Taliban chic

Woke Westerners need to understand that the burqa is an oppressive garment, not an exotic fashion item.

Brendan O'Neill

Brendan O'Neill
chief political writer

Topics Culture Identity Politics Politics UK

You couldn’t ask for better proof of the madness of wokeness. This week, as Afghanistan fell to the Taliban, model, influencer and climate-change nagger Lily Cole posted photos of herself in a burqa on Instagram. Yes, as women across Afghanistan trembled at the swift victory of these 12th-century regressives, worrying what their lives will be like following the return to power of a movement that views women as an inferior species, a posh woke Westerner was donning the burqa for likes. ‘Let’s embrace diversity on every level’, Ms Cole said in her post, as if this chilling blue cloak forced on Afghan women by Islamist brutes is little more than a quirky, exotic fashion item.

The fashion world, especially the model-turned-activist wing of it, is notoriously shallow and daft. But Cole’s Taliban chic takes the biscuit. Here was a woman who enjoys all the freedoms and comforts of life in the West celebrating the shroud that is forced upon Afghan women to deprive them of any meaningful public presence or personality. Here was a woman who once made a living from having photos taken of her pretty face and her flowing red locks talking up the ‘diversity’ of a garment designed to erase women’s faces and hide their sinful hair. You couldn’t make it up – as images of female models on billboards in Kabul were being daubed over with white paint to avoid the wrath of Taliban militants, a former model in the woke West was lovingly embracing the Taliban’s patriarchal dress code for women.

Ms Cole has now apologised for her post. She said she hasn’t been reading the news and did not realise what was happening in Afghanistan (which is pretty extraordinary, especially for someone who’s now a socially aware author or something). Even more striking was the fact that she apologised for wearing the burqa incorrectly! In one of the photos she posted, the burqa was lifted up and her face was visible. I was ‘undermining its original purpose by wearing it with my face exposed’, she now says in regret. This is extraordinary. Cole is essentially apologising to the Taliban, or at least to the kind of people who think women should be covered from head to toe every time they leave the house. After all, who else cares if a burqa is worn wrongly? Who cares if a woman’s face peeks out from under it? Only severe Islamists do. In saying sorry for ‘undermining the original purpose’ of the burqa, Cole was basically saying sorry to the ruthless rulers of Afghanistan.

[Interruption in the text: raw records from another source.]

-- ==== Sys2Proof/Certificates/Slice0/Obligations.lean ====
section
/-!
DEFINITION. The statements about the model, from the spec's numbered rules: the lanes' instructions (06), links and time (01, 02, 07), the cycle and the vote (05), reset, boot, modes and power (03, 04), frames and stores (12), outputs, inputs and loops (08 to 11), CAN (13), ownership, watchdogs, ledger and maintenance (14, 15), and the step of the block.
-/

open Sys2Proof Sys2Proof.Machine

/-! ### The lanes (06) -/

/-- ADD, SUB, ADC, SBC and ADDI (R158, Tables 6.7 and 6.8): the word, N and Z of it, C the carry out (no borrow for a subtraction), V the signed overflow; nothing else changes but PC. -/
def Obligations.LynAddSub : Prop :=
  ∀ (s : State) (l : Lane) (rd ra rb : Reg) (imm : BitVec 18) (x : LaneSt) (a b i c n : Word),
    x = s.lane[l] → a = xget x ra → b = xget x rb → i = imm.signExtend 32 →
    c = (if x.flC then 1 else 0) → n = (if x.flC then 0 else 1) →
    (Runs s l (wordAlu 0x00#6 rd ra rb) → exec (.add l rd ra rb) s =
      .next (laneAt s l (wrote (flagged x (a + b) (decide (2 ^ 32 ≤ a.toNat + b.toNat)) (wide (a.toInt + b.toInt))) rd (a + b)))) ∧
    (Runs s l (wordAlu 0x01#6 rd ra rb) → exec (.sub l rd ra rb) s =
      .next (laneAt s l (wrote (flagged x (a - b) (decide (b.toNat ≤ a.toNat)) (wide (a.toInt - b.toInt))) rd (a - b)))) ∧
    (Runs s l (wordAlu 0x02#6 rd ra rb) → exec (.adc l rd ra rb) s =
      .next (laneAt s l (wrote (flagged x (a + b + c) (decide (2 ^ 32 ≤ a.toNat + b.toNat + c.toNat)) (wide (a.toInt + b.toInt + c.toInt)))
        rd (a + b + c)))) ∧
    (Runs s l (wordAlu 0x03#6 rd ra rb) → exec (.sbc l rd ra rb) s =
      .next (laneAt s l (wrote (flagged x (a - b - n) (decide (b.toNat + n.toNat ≤ a.toNat)) (wide (a.toInt - b.toInt - n.toInt)))
        rd (a - b - n)))) ∧
    (Runs s l (wordI 0x02#6 rd ra imm) → exec (.addi l rd ra imm) s =
      .next (laneAt s l (wrote (flagged x (a + i) (decide (2 ^ 32 ≤ a.toNat + i.toNat)) (wide (a.toInt + i.toInt))) rd (a + i))))

/-- ADDS, SUBS, MUL, MULHS and MULHU (R158, Tables 6.7 and 6.8): saturated sums, the halves of the products, C cleared; V says that the exact value does not fit, and is cleared by the high halves. -/
def Obligations.LynSaturateMultiply : Prop :=
  ∀ (s : State) (l : Lane) (rd ra rb : Reg) (x : LaneSt) (a b r : Word),
    x = s.lane[l] → a = xget x ra → b = xget x rb →
    (Runs s l (wordAlu 0x04#6 rd ra rb) → r.toInt = max (-2147483648) (min 2147483647 (a.toInt + b.toInt)) →
      exec (.adds l rd ra rb) s = .next (laneAt s l (wrote (flagged x r false (wide (a.toInt + b.toInt))) rd r))) ∧
    (Runs s l (wordAlu 0x05#6 rd ra rb) → r.toInt = max (-2147483648) (min 2147483647 (a.toInt - b.toInt)) →
      exec (.subs l rd ra rb) s = .next (laneAt s l (wrote (flagged x r false (wide (a.toInt - b.toInt))) rd r))) ∧
    (Runs s l (wordAlu 0x18#6 rd ra rb) →
      exec (.mul l rd ra rb) s = .next (laneAt s l (wrote (flagged x (a * b) false (wide (a.toInt * b.toInt))) rd (a * b)))) ∧
    (Runs s l (wordAlu 0x19#6 rd ra rb) → r = ((a.signExtend 64 * b.signExtend 64) >>> 32).setWidth 32 →
      exec (.mulhs l rd ra rb) s = .next (laneAt s l (wrote (flagged x r false false) rd r))) ∧
    (Runs s l (wordAlu 0x1A#6 rd ra rb) → r = ((a.setWidth 64 * b.setWidth 64) >>> 32).setWidth 32 →
      exec (.mulhu l rd ra rb) s = .next (laneAt s l (wrote (flagged x r false false) rd r)))

/-- CMP, CMPI and TST (R158, Table 6.8): the flags of the subtraction or of the and, TST keeping C and V; no register changes but PC. MIN, MAX, MINU, MAXU, CLZ and POPC (R158, Table 6.7): the smaller or the larger value, the leading zeros, the one bits; N and Z of the result, C and V kept. -/
def Obligations.LynCompareMinMaxCount : Prop :=
  (∀ (s : State) (l : Lane) (ra rb : Reg) (imm : BitVec 18) (x : LaneSt) (a b i : Word),
    x = s.lane[l] → a = xget x ra → b = xget x rb → i = imm.signExtend 32 →
    (Runs s l (wordAlu 0x06#6 0 ra rb) → exec (.cmp l ra rb) s =
      .next (laneAt s l { flagged x (a - b) (decide (b.toNat ≤ a.toNat)) (wide (a.toInt - b.toInt)) with pc := x.pc + 4 })) ∧
    (Runs s l (wordI 0x03#6 0 ra imm) → exec (.cmpi l ra imm) s =
      .next (laneAt s l { flagged x (a - i) (decide (i.toNat ≤ a.toNat)) (wide (a.toInt - i.toInt)) with pc := x.pc + 4 })) ∧
    (Runs s l (wordAlu 0x0C#6 0 ra rb) → exec (.tst l ra rb) s =
      .next (laneAt s l { flagged x (a &&& b) x.flC x.flV with pc := x.pc + 4 }))) ∧
  (∀ (s : State) (l : Lane) (rd ra rb : Reg) (x : LaneSt) (a b : Word) (k : Nat), x = s.lane[l] → a = xget x ra → b = xget x rb →
    (Runs s l (wordAlu 0x20#6 rd ra rb) → exec (.min l rd ra rb) s =
      .next (laneAt s l (wrote (flagged x (if b.slt a then b else a) x.flC x.flV) rd (if b.slt a then b else a)))) ∧
    (Runs s l (wordAlu 0x21#6 rd ra rb) → exec (.max l rd ra rb) s =
      .next (laneAt s l (wrote (flagged x (if a.slt b then b else a) x.flC x.flV) rd (if a.slt b then b else a)))) ∧
    (Runs s l (wordAlu 0x22#6 rd ra rb) → exec (.minu l rd ra rb) s =
      .next (laneAt s l (wrote (flagged x (if b < a then b else a) x.flC x.flV) rd (if b < a then b else a)))) ∧
    (Runs s l (wordAlu 0x23#6 rd ra rb) → exec (.maxu l rd ra rb) s =
      .next (laneAt s l (wrote (flagged x (if a < b then b else a) x.flC x.flV) rd (if a < b then b else a)))) ∧
    (Runs s l (wordAlu 0x28#6 rd ra 0) → k ≤ 32 → a.toNat < 2 ^ (32 - k) → (k < 32 → 2 ^ (31 - k) ≤ a.toNat) →
      exec (.clz l rd ra) s =
        .next (laneAt s l (wrote (flagged x (BitVec.ofNat 32 k) x.flC x.flV) rd (BitVec.ofNat 32 k)))) ∧
    (Runs s l (wordAlu 0x29#6 rd ra 0) → k = ((List.range 32).filter fun i => a.getLsbD i).length →
      exec (.popc l rd ra) s =
        .next (laneAt s l (wrote (flagged x (BitVec.ofNat 32 k) x.flC x.flV) rd (BitVec.ofNat 32 k)))))

/-- AND, OR, XOR, ANDN, ANDI, ORI, XORI, LUI and CSEL (R158, Tables 6.5, 6.7 and 6.8): the bitwise results with N and Z of them; LUI and CSEL change no flag. -/
def Obligations.LynLogic : Prop :=
  ∀ (s : State) (l : Lane) (rd ra rb : Reg) (imm : BitVec 18) (u : BitVec 22) (cond : BitVec 4) (h : Bool) (x : LaneSt) (a b i : Word),
    x = s.lane[l] → a = xget x ra → b = xget x rb → i = imm.setWidth 32 →
    (Runs s l (wordAlu 0x08#6 rd ra rb) → exec (.and l rd ra rb) s =
      .next (laneAt s l (wrote (flagged x (a &&& b) x.flC x.flV) rd (a &&& b)))) ∧
    (Runs s l (wordAlu 0x09#6 rd ra rb) → exec (.or l rd ra rb) s =
      .next (laneAt s l (wrote (flagged x (a ||| b) x.flC x.flV) rd (a ||| b)))) ∧
    (Runs s l (wordAlu 0x0A#6 rd ra rb) → exec (.xor l rd ra rb) s =
      .next (laneAt s l (wrote (flagged x (a ^^^ b) x.flC x.flV) rd (a ^^^ b)))) ∧
    (Runs s l (wordAlu 0x0B#6 rd ra rb) → exec (.andn l rd ra rb) s =
      .next (laneAt s l (wrote (flagged x (a &&& ~~~b) x.flC x.flV) rd (a &&& ~~~b)))) ∧
    (Runs s l (wordI 0x04#6 rd ra imm) → exec (.andi l rd ra imm) s =
      .next (laneAt s l (wrote (flagged x (a &&& i) x.flC x.flV) rd (a &&& i)))) ∧
    (Runs s l (wordI 0x05#6 rd ra imm) → exec (.ori l rd ra imm) s =
      .next (laneAt s l (wrote (flagged x (a ||| i) x.flC x.flV) rd (a ||| i)))) ∧
    (Runs s l (wordI 0x06#6 rd ra imm) → exec (.xori l rd ra imm) s =
      .next (laneAt s l (wrote (flagged x (a ^^^ i) x.flC x.flV) rd (a ^^^ i)))) ∧
    (Runs s l (wordU 0x08#6 (reg4 rd) u) → exec (.lui l rd u) s = .next (laneAt s l (wrote x rd (u ++ 0#10)))) ∧
    (Runs s l (wordR 0x09#6 rd ra rb cond 0#6) → condHolds cond x.flN x.flZ x.flC x.flV = some h →
      exec (.csel l rd ra rb cond) s = .next (laneAt s l (wrote x rd (if h then a else b))))

/-- SLL, SRL, SRA, ROR and SHI (R159, Table 6.9a) by `k`: X(rb)[7:0], or imm18[4:0] with the kind in imm18[6:5]. -/
def Obligations.LynShift : Prop :=
  ∀ (s : State) (l : Lane) (rd ra rb : Reg) (kind : BitVec 2) (amt : BitVec 5) (x : LaneSt) (a : Word) (k : Nat),
    x = s.lane[l] → a = xget x ra → k = (xget x rb).toNat % 256 →
    (Runs s l (wordAlu 0x10#6 rd ra rb) → exec (.sll l rd ra rb) s =
      .next (laneAt s l (wrote (flagged x (a <<< k) (if k = 0 then x.flC else decide (k ≤ 32) && a.getLsbD (32 - k)) x.flV) rd (a <<< k)))) ∧
    (Runs s l (wordAlu 0x11#6 rd ra rb) → exec (.srl l rd ra rb) s =
      .next (laneAt s l (wrote (flagged x (a >>> k) (if k = 0 then x.flC else a.getLsbD (k - 1)) x.flV) rd (a >>> k)))) ∧
    (Runs s l (wordAlu 0x12#6 rd ra rb) → exec (.sra l rd ra rb) s =
      .next (laneAt s l (wrote (flagged x (a.sshiftRight k) (if k = 0 then x.flC else a.getLsbD (min 31 (k - 1))) x.flV) rd
        (a.sshiftRight k)))) ∧
    (Runs s l (wordAlu 0x13#6 rd ra rb) → exec (.ror l rd ra rb) s =
      .next (laneAt s l (wrote (flagged x (a.rotateRight k) (if k = 0 then x.flC else (a.rotateRight k).getLsbD 31) x.flV) rd
        (a.rotateRight k)))) ∧
    (Runs s l (0x07#6 ++ reg4 rd ++ reg4 ra ++ 0#11 ++ kind ++ amt) → kind = 0#2 → exec (.shi l rd ra kind amt) s =
      .next (laneAt s l (wrote (flagged x (a <<< amt.toNat) (if amt = 0 then x.flC else a.getLsbD (32 - amt.toNat)) x.flV) rd
        (a <<< amt.toNat)))) ∧
    (Runs s l (0x07#6 ++ reg4 rd ++ reg4 ra ++ 0#11 ++ kind ++ amt) → kind = 1#2 → exec (.shi l rd ra kind amt) s =
      .next (laneAt s l (wrote (flagged x (a >>> amt.toNat) (if amt = 0 then x.flC else a.getLsbD (amt.toNat - 1)) x.flV) rd
        (a >>> amt.toNat)))) ∧
    (Runs s l (0x07#6 ++ reg4 rd ++ reg4 ra ++ 0#11 ++ kind ++ amt) → kind = 2#2 → exec (.shi l rd ra kind amt) s =
      .next (laneAt s l (wrote (flagged x (a.sshiftRight amt.toNat) (if amt = 0 then x.flC else a.getLsbD (amt.toNat - 1)) x.flV) rd
        (a.sshiftRight amt.toNat)))) ∧
    (Runs s l (0x07#6 ++ reg4 rd ++ reg4 ra ++ 0#11 ++ kind ++ amt) → kind = 3#2 → exec (.shi l rd ra kind amt) s =
      .next (laneAt s l (wrote (flagged x (a.rotateRight amt.toNat)
        (if amt = 0 then x.flC else (a.rotateRight amt.toNat).getLsbD 31) x.flV) rd (a.rotateRight amt.toNat))))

Some on social media accused Ms Cole of ‘cultural appropriation’. It just gets worse. The problem here, guys, is not that Cole was ‘appropriating’ other people’s culture – it is the existence of that culture in the first place. Cole didn’t just dabble in the cultural output of a country or people different to her own, which would have been absolutely fine. No, she included a symbol of misogynistic oppression under the title of ‘cultural diversity’ – that is, as a nice, interesting part of the diverse human experience. She treated the barbaric practice of burqa-wearing as just another form of cultural expression. As her post said: ‘Let’s embrace diversity on every level: biodiversity; cultural diversity; diversity of thinking; diversity of voices; diversity of ideas.’ Imagine saying diversity that many times when you’re wearing a garment that is expressly designed to destroy the diversity of women’s lives and reduce them all to indistinguishable cloaked nobodies.

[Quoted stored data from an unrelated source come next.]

theorem stopLanes_kept  (h : Kept s0 s) : Kept s0 (stopLanes s) := by
  have h2 : Kept s0 (lanes3.foldl (fun s l => mntEndOf s 1 l.val endAborted) (lanes3.foldl (fun s l => haltLane (reintStop s l) l) s)) :=
    Kept.foldl (fun _ _ => mntEndOf_kept) _ (Kept.foldl (fun _ _ h => haltLane_kept (reintStop_kept h)) _ h)
  unfold stopLanes
  dsimp only
  revert h2
  generalize lanes3.foldl (fun s l => mntEndOf s 1 l.val endAborted) (lanes3.foldl (fun s l => haltLane (reintStop s l) l) s) = u
  intro h2
  exact Kept.record rfl rfl rfl id (laneOk_map fun _ hx => hx) id id id id h2

theorem flushAll_kept  (h : Kept s0 s) : Kept s0 (flushAll s) := Kept.foldl (fun _ _ h => dropHeld_kept (canFlush_kept h)) _ h

theorem canLeaveQuiet_kept {a1 : Ctrl} (h : Kept s0 s) : Kept s0 (canLeaveQuiet s a1) := by
  unfold canLeaveQuiet
  repeat' (first | assumption | with_reducible apply canUpd_kept | with_reducible apply Kept.ite | intro _)

theorem setMode_kept {a1 : Mode} {a2 : Nat} (h : Kept s0 s) : Kept s0 (setMode s a1 a2) := by
  unfold setMode
  extract_lets _ s1 s2 s3 _ s4 s5
  have h1 : Kept s0 s1 := irq_kept (Kept.record rfl rfl rfl id id id id id id h)
  clear_value s1
  have h2 : Kept s0 s2 := Kept.ite (fun _ => h1) fun _ => stopLanes_kept h1
  clear_value s2
  have h3 : Kept s0 s3 := Kept.ite (fun _ => Kept.foldl (fun _ _ => reintStop_kept) _ h2) fun _ => h2
  clear_value s3
  have h4 : Kept s0 s4 := Kept.ite (fun _ => flushAll_kept (Kept.record rfl rfl rfl id id id id id id h3)) fun _ => h3
  clear_value s4
  have h5 : Kept s0 s5 := Kept.ite (fun _ => Kept.foldl (fun _ _ => canLeaveQuiet_kept) _ h4) fun _ => h4
  clear_value s5
  exact wdSync_kept (Kept.ite (fun _ => ledger_kept h5) fun _ => Kept.ite (fun _ => ledger_kept h5) fun _ => h5)

theorem setDrop_kept  (h : Kept s0 s) : Kept s0 (setDrop s) := by
  unfold setDrop
  repeat' (first | assumption | refine Kept.record rfl rfl rfl id id id id id id ?_)

theorem startCycleAt_kept {a1 : Nat} (h : Kept s0 s) : Kept s0 (startCycleAt s a1) := by
  unfold startCycleAt
  repeat' (first | assumption | with_reducible exact Kept.record rfl rfl rfl id id id id id id (by assumption))

theorem startCycle_kept  (h : Kept s0 s) : Kept s0 (startCycle s) := by
  unfold startCycle
  repeat' (first | assumption | refine Kept.record rfl rfl rfl id id id id id id ?_)

theorem resumeCycle_kept  (h : Kept s0 s) : Kept s0 (resumeCycle s) := by
  unfold resumeCycle
  repeat' (first | assumption | with_reducible apply startCycleAt_kept)

theorem laneStarted_kept {a1 : Option (List Byte)} (h : Kept s0 s) : Kept s0 (laneStarted s a1) := by
  unfold laneStarted
  exact Kept.record rfl rfl rfl id (laneOk_map fun x hx => ⟨startMem_wf _ hx.1, hx.2⟩) (fun _ => rfl) id id id h

theorem dropCmd_kept  (h : Kept s0 s) : Kept s0 (dropCmd s) := by
  unfold dropCmd
  repeat' (first | assumption | refine Kept.record rfl rfl rfl id id id id id id ?_)

theorem laneStart_kept  (h : Kept s0 s) : Kept s0 (laneStart s) := by
  unfold laneStart
  repeat' (first | assumption | with_reducible apply laneStarted_kept | with_reducible apply dropCmd_kept | split)

theorem modecmdWrite_kept {a1 : Word} (h : Kept s0 s) : Kept s0 (modecmdWrite s a1) := by
  unfold modecmdWrite
  extract_lets t c _ s1 _
  have h1 : Kept s0 s1 := Kept.record rfl rfl rfl id id id id id id h
  clear_value s1
  exact Kept.ite (fun _ => h1) fun _ => Kept.ite (fun _ => resumeCycle_kept (setMode_kept h1)) fun _ => Kept.record rfl rfl rfl id id id id id id h1

theorem wake_kept {a1 : BitVec 4} {a2 : Nat} (h : Kept s0 s) : Kept s0 (wake s a1 a2) := by
  unfold wake
  repeat' (first | assumption | with_reducible apply resumeCycle_kept | with_reducible apply setMode_kept | with_reducible apply irq_kept | with_reducible apply setDrop_kept | with_reducible apply diePowerOn_kept | with_reducible apply Kept.ite | with_reducible apply Kept.foldl | intro _ | with_reducible refine Kept.record rfl rfl rfl id id id id id id ?_)

theorem wakeAtEntry_kept  (h : Kept s0 s) : Kept s0 (wakeAtEntry s) := by
  unfold wakeAtEntry
  repeat' (first | assumption | with_reducible apply wake_kept | with_reducible apply Kept.ite | intro _)

theorem enterRecovery_kept {a1 : Nat} (h : Kept s0 s) : Kept s0 (enterRecovery s a1) := Kept.record rfl rfl rfl id id id id id (fun _ => rfl) h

Of course, there’s a bigger problem here than one former model’s post on Instagram. This incident of woke madness really confirms what ‘diversity’ means these days – it means moral relativism. It means celebrating all cultures as equally valid and never being judgemental about any of them. In fact, the great thoughtcrime of our time is to make any kind of moral judgement, to suggest that one culture or idea might be superior to another. Witness the way the insult of ‘Islamophobia’ is wielded against anyone who criticises any aspect of Islam, or even Islamism, or the speed with which you will be cancelled if you say that being an actual women is a more real experience than being a trans woman. Such distinctions, such critical and moral analysis of identities and ideas, is not allowed these days. We must respect every culture – except the culture of critical, sometimes judgement-making public debate.

And so we end up in a situation where even burqa-wearing can be treated as just another way of life, as a fascinating form of culture. Who will state the obvious – that the Taliban’s view of how society should be organised and how women should be treated is morally inferior to our own?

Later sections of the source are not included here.